US 11,928,875 B2
Layout-aware, scalable recognition system
Yan Wang, Mercer Island, WA (US); Ye Wu, Bothell, WA (US); and Arun Sacheti, Sammamish, WA (US)
Assigned to MICROSOFT TECHNOLOGY LICENSING, LLC, Redmond, WA (US)
Filed by Microsoft Technology Licensing, LLC, Redmond, WA (US)
Filed on Mar. 8, 2019, as Appl. No. 16/297,388.
Prior Publication US 2020/0285878 A1, Sep. 10, 2020
Int. Cl.
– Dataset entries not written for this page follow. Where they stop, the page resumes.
-- ==== Sys2Proof/Machine/Flags.lean ====
section
/-! DEFINITION. The one-bit results. The engine keeps no flag (10_state.md R30): these are computed inside an operation and
leave in its response word. -/

namespace Sys2Proof.Machine

/-- The range check, the sum formed without wrap (20_memory.md R54; 00_scope.md R12 (a)). -/
def inRange (startBit : StartBit) (bitLength : BitLength) : Bool :=
  decide (1 ≤ bitLength.toNat) && decide (bitLength.toNat ≤ Config.maxLen) &&
    decide (startBit.toNat + bitLength.toNat ≤ Config.bufBits)

/-- The comparator: `raw * 256` against `thr` as 40-bit numbers (42_classifier.md R156). -/
def isWarning (raw : RawCount) (thr : Quantity) (cmp : Cmp) : Bool :=
  let lhs := raw.setWidth 40 <<< Config.frac
  let rhs := thr.setWidth 40
  match cmp with
  | .ge => rhs.ule lhs
  | .gt => rhs.ult lhs

/-- Whether an operation may be requested in a context (60_exceptions.md R276). `exec` is context `SEQ`, which permits all. -/
def permitted (i : Instr) (c : Ctx) : Bool :=
  match i, c with
  | .encnext _, .direct => false
  | .send _ _ _ _, .direct => false
  | .encnext _, .seq => true
  | .send _ _ _ _, .seq => true
  | .wrfld _ _ _ _, _ => true
  | .rdfld _ _ _, _ => true
  | .lookup _, _ => true
  | .classify _ _ _, _ => true
  | .decode _ _ _, _ => true

end Sys2Proof.Machine
end

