-- ==== Sys2Proof/Machine/Codec.lean ====
section
/-! DEFINITION. The BitField Codec: `WRFLD` and `RDFLD` (40_bitfield_codec.md). -/

namespace Sys2Proof.Machine

/-- `writeField`: none is `OUT_OF_RANGE`, found before any bit is touched (40_bitfield_codec.md R121, R123). -/
def writeField (b : Buffer) (startBit : StartBit) (bitLength : BitLength) (value : RawCount) : Option Buffer :=
  if inRange startBit bitLength then some (bufWrite b startBit.toNat bitLength.toNat value) else none

/-- `readField`: none is `OUT_OF_RANGE` (40_bitfield_codec.md R125). -/
def readField (b : Buffer) (startBit : StartBit) (bitLength : BitLength) : Option RawCount :=
  if inRange startBit bitLength then some (bufRead b startBit.toNat bitLength.toNat) else none

/-- The response word of `WRFLD`: on `OUT_OF_RANGE` the buffer is the request's (30_encoding.md R91). -/
def wrfldWord (b : Buffer) (startBit : StartBit) (bitLength : BitLength) (value : RawCount) : Word128 :=
  match writeField b startBit bitLength value with
  | some b' => wrfldResponse .ok b'
  | none => wrfldResponse .outOfRange b

/-- The response word of `RDFLD` (30_encoding.md R92). -/
def rdfldWord (b : Buffer) (startBit : StartBit) (bitLength : BitLength) : Word128 :=
  match readField b startBit bitLength with
  | some v => rdfldResponse v
  | none => Status.outOfRange.response

/-- `WRFLD` (40_bitfield_codec.md R121). -/
def execWrfld (buffer : Buffer) (startBit : StartBit) (bitLength : BitLength) (value : RawCount) (s : State) :
    Host.Outcome State Fault Refusal :=
  .next (s.answer (wrfldWord buffer startBit bitLength value))

/-- `RDFLD` (40_bitfield_codec.md R125). -/
def execRdfld (buffer : Buffer) (startBit : StartBit) (bitLength : BitLength) (s : State) : Host.Outcome State Fault Refusal :=
  .next (s.answer (rdfldWord buffer startBit bitLength))

end Sys2Proof.Machine
end

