-- ==== Sys2Proof/Machine/Transmit.lean ====
section
/-! DEFINITION. The Channel Transmit Contract: `SEND` (45_channel_transmit.md). -/

namespace Sys2Proof.Machine

/-- How one pass of `SEND`'s loop ends (45_channel_transmit.md R211). -/
inductive Pass where
  /-- The channel took the frame. -/
  | sent
  /-- `Busy` at the bound. -/
  | saturated
  /-- `Busy` below the bound: try again at once. -/
  | again
deriving DecidableEq, Repr

/-- The decision of one pass: the `Sent` test, then the bound test (45_channel_transmit.md R211, R213 (d)). -/
def sendPass (r : TxAnswer) (n maxRetry : RetryCount) : Pass :=
  match r with
  | .sent => .sent
  | .busy => if n = maxRetry then .saturated else .again

/-- The retries already made by the `SEND` on the SEQ port: 0 when it starts (45_channel_transmit.md R211). -/
def State.sendCount (s : State) : RetryCount := if s.sending then s.engine.retry else 0#16

/-- One pass of a requested `SEND` (45_channel_transmit.md R211): one `env.trySend`, then the answer, or the request left
on its port for the next pass. -/
def sendStep (f : Frame) (maxRetry : RetryCount) (s : State) : State :=
  match sendPass (s.trySend f).1 s.sendCount maxRetry with
  | .sent => ((s.trySend f).2.setRetry s.sendCount).answer Status.ok.response
  | .saturated => ((s.trySend f).2.setRetry s.sendCount).answer Status.channelSaturated.response
  | .again => { ((s.trySend f).2.setRetry (s.sendCount + 1#16)).clearResponse with sending := true }

/-- `SEND` in context `SEQ`, which permits it: one pass of its loop a step (45_channel_transmit.md R211, R214; log 4). -/
def execSend (frameId : FrameId) (length : BitVec 4) (payload : Buffer) (maxRetry : RetryCount) (s : State) :
    Host.Outcome State Fault Refusal :=
  .next (sendStep ⟨frameId, length, payload⟩ maxRetry s)

end Sys2Proof.Machine
end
G06F 16/387 (2019.01); G06F 16/31 (2019.01); G06F 16/35 (2019.01); G06F 18/2411 (2023.01); G06N 20/10 (2019.01); G06V 10/70 (2022.01); G06V 10/75 (2022.01); G06V 10/80 (2022.01); G06V 20/62 (2022.01); G06V 30/144 (2022.01); G06V 30/148 (2022.01); G06V 30/18 (2022.01); G06V 30/19 (2022.01); G06V 30/413 (2022.01); G06V 30/414 (2022.01); G06V 30/10 (2022.01)
CPC G06V 30/18171 (2022.01) [G06F 16/313 (2019.01); G06F 16/35 (2019.01); G06F 16/387 (2019.01); G06F 18/2411 (2023.01); G06N 20/10 (2019.01); G06V 10/70 (2022.01); G06V 10/75 (2022.01); G06V 10/806 (2022.01); G06V 20/62 (2022.01); G06V 30/144 (2022.01); G06V 30/153 (2022.01); G06V 30/158 (2022.01); G06V 30/1916 (2022.01); G06V 30/19173 (2022.01); G06V 30/413 (2022.01); G06V 30/414 (2022.01); G06V 30/10 (2022.01)] 20 Claims
OG exemplary drawing
 
1. A method for visual recognition, comprising:
receiving an output of an optical character recognition process comprising a recognized block, the recognized block comprising a set of positional properties and recognized text;
creating a block weight from the set of positional properties for the recognized block;
creating a set of block tri-character grams for the recognized block based on the recognized text for the recognized block;
creating a block tri-character gram feature vector based on the set of block tri-character grams;
creating a block feature vector for the recognized block from the block weight and the block tri-character gram feature vector for the recognized block;
creating a feature vector based on the block feature vector;
retrieving a set of results from an index, wherein the index includes entries for documents, and further wherein the set of results is retrieved based on the feature vector; and
submitting the feature vector to a trained machine classifier,
wherein retrieving the set of results from the index based on the feature vector occurs responsive to the trained machine classifier classifying the feature vector into a designated category.